What you need to do: Write out exactly the lines from the first line of the records below through the line that contains "let l := blockElems mask base", and stop there.

Exercise materials:

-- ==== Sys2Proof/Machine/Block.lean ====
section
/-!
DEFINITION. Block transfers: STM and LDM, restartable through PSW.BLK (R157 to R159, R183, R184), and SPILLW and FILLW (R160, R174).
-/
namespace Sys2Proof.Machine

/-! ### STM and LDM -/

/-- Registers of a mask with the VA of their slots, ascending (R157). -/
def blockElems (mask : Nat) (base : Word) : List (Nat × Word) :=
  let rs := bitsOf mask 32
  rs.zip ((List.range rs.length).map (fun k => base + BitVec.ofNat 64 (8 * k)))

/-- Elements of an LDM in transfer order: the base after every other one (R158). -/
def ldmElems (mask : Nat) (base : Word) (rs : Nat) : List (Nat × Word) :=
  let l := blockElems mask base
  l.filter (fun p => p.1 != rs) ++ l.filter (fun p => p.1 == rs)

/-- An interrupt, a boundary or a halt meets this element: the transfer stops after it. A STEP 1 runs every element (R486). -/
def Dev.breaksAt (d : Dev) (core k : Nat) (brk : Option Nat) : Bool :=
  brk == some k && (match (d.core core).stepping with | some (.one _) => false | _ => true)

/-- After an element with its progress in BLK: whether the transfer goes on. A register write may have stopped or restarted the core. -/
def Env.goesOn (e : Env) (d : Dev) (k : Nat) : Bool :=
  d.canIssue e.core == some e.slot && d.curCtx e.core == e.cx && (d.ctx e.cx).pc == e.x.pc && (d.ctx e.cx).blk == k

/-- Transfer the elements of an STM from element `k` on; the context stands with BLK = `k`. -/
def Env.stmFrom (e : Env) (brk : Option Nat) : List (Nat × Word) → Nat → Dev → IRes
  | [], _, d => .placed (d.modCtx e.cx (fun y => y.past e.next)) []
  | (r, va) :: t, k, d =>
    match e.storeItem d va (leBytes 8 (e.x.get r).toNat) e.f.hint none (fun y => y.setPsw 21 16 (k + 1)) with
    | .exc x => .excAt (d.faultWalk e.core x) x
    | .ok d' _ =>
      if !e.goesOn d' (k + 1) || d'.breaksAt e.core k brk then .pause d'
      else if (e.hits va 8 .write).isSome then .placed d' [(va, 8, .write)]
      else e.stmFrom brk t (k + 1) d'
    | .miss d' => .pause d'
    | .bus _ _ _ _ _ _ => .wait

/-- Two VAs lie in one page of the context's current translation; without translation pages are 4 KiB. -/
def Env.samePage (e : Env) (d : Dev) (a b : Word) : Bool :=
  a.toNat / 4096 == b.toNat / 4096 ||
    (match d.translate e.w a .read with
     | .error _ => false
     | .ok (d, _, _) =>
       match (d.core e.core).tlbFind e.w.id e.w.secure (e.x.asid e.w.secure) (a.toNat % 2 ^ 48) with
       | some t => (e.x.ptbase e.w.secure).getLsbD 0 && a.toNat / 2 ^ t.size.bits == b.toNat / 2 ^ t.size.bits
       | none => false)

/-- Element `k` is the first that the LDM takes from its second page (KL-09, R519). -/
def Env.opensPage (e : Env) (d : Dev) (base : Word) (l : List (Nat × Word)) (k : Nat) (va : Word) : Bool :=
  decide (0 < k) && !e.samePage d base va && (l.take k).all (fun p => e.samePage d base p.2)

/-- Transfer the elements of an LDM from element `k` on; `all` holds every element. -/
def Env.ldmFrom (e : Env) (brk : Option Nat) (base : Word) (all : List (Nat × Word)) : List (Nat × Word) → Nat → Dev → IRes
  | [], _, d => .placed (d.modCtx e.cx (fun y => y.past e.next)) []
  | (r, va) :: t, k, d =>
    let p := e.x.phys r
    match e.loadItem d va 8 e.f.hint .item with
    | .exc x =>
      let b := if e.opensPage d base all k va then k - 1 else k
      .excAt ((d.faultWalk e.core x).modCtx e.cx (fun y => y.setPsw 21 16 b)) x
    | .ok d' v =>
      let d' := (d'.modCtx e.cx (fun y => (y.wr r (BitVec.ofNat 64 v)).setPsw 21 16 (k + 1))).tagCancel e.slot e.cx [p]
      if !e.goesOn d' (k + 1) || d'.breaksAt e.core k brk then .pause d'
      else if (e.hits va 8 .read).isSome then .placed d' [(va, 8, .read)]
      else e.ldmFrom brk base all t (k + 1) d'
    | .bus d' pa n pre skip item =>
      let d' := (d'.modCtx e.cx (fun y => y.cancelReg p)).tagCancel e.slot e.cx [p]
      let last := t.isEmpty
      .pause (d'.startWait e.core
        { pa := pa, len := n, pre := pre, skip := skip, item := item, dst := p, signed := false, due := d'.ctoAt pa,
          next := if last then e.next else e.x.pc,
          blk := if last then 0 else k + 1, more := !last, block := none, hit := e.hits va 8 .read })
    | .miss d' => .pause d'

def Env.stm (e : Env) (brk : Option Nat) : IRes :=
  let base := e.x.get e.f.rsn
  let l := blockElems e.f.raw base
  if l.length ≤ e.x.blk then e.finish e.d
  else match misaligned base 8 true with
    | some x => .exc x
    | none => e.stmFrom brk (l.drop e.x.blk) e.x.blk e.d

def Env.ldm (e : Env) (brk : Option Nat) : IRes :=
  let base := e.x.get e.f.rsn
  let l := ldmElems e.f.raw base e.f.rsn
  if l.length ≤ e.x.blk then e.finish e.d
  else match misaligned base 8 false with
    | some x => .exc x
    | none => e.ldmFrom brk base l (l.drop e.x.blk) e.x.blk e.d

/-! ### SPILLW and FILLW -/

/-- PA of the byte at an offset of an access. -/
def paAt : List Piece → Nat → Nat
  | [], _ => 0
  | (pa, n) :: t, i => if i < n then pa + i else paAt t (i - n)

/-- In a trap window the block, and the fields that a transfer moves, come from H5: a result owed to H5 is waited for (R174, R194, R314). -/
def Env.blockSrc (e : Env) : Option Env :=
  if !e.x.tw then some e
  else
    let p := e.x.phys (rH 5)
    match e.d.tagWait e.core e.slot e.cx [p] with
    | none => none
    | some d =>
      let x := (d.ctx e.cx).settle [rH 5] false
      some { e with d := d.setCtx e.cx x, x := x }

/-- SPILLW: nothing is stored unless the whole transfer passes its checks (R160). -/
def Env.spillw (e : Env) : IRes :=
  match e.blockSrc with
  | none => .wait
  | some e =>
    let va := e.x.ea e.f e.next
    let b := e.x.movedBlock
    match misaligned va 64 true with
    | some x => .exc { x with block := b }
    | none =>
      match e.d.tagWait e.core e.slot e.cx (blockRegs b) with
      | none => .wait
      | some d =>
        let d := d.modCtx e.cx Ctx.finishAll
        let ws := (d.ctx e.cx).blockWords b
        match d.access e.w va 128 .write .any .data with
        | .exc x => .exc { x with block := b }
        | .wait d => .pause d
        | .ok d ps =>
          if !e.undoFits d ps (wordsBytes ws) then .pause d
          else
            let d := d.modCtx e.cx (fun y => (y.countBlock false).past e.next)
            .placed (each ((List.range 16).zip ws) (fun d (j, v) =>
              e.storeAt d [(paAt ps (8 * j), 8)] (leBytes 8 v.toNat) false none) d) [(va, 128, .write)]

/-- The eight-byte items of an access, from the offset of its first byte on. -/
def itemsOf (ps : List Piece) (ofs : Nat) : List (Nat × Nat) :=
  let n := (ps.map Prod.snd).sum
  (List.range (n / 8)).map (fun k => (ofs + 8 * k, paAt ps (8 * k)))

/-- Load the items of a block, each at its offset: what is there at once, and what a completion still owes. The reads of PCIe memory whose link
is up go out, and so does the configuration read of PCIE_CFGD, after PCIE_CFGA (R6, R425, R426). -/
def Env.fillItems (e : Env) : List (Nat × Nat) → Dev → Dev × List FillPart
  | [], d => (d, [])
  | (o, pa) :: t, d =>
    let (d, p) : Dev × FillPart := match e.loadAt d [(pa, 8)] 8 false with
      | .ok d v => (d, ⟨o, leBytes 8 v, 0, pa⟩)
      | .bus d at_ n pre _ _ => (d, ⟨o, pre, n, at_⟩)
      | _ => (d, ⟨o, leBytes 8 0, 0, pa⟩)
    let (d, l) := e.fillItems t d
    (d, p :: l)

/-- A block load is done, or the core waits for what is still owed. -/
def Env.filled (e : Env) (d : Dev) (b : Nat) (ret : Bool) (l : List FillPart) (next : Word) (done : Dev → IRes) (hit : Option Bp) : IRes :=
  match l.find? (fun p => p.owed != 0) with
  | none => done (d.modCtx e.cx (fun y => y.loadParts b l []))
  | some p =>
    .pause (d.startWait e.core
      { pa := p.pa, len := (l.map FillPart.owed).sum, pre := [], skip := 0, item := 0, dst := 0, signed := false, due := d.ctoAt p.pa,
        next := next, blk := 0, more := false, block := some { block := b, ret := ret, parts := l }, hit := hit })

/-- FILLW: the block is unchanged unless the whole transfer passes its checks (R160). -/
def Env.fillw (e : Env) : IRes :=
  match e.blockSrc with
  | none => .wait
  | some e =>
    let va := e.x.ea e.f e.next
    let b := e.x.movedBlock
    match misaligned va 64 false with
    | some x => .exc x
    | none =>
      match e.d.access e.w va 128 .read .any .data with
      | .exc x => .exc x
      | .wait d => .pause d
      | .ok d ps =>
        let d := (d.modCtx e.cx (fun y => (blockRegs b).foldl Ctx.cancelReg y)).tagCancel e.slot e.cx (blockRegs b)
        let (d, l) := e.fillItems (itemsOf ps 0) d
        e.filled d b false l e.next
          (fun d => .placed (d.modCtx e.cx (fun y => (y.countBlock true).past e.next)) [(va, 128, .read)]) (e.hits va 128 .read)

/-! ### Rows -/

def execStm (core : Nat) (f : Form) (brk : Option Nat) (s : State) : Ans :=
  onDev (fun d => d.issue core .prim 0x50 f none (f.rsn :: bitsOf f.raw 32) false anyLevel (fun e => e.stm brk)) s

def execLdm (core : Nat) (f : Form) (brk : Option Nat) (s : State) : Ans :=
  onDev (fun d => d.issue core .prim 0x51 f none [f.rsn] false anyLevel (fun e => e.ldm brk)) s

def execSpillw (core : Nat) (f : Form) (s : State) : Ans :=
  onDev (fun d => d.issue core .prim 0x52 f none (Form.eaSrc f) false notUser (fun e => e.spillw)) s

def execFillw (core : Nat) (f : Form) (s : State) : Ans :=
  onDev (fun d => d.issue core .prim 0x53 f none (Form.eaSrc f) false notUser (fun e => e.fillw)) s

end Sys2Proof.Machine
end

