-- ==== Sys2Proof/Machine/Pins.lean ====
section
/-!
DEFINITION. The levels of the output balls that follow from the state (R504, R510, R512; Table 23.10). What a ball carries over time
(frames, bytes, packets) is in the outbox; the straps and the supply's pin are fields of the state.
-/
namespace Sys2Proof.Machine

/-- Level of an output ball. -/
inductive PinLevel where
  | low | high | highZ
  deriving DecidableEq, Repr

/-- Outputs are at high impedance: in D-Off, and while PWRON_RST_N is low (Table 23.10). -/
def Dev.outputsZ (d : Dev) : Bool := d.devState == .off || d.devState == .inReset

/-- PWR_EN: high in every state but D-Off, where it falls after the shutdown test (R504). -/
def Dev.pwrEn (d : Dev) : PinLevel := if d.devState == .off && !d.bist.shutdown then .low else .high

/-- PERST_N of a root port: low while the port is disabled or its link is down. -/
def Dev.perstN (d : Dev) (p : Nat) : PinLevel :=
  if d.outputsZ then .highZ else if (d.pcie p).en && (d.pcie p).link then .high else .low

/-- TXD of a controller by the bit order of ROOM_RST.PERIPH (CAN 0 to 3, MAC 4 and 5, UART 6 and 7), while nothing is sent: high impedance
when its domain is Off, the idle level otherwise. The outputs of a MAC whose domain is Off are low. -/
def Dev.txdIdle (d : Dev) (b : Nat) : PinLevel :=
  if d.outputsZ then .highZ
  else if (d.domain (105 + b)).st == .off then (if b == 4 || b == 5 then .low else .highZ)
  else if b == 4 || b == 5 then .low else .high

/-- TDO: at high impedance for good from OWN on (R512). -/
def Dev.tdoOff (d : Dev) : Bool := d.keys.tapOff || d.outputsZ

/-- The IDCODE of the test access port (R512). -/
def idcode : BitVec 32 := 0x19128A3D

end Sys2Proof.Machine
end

Written response:
-- ==== Sys2Proof/Machine/Block.lean ====
section
/-!
DEFINITION. Block transfers: STM and LDM, restartable through PSW.BLK (R157 to R159, R183, R184), and SPILLW and FILLW (R160, R174).
-/
namespace Sys2Proof.Machine

/-! ### STM and LDM -/

/-- Registers of a mask with the VA of their slots, ascending (R157). -/
def blockElems (mask : Nat) (base : Word) : List (Nat × Word) :=
  let rs := bitsOf mask 32
  rs.zip ((List.range rs.length).map (fun k => base + BitVec.ofNat 64 (8 * k)))

/-- Elements of an LDM in transfer order: the base after every other one (R158). -/
def ldmElems (mask : Nat) (base : Word) (rs : Nat) : List (Nat × Word) :=
  let l := blockElems mask base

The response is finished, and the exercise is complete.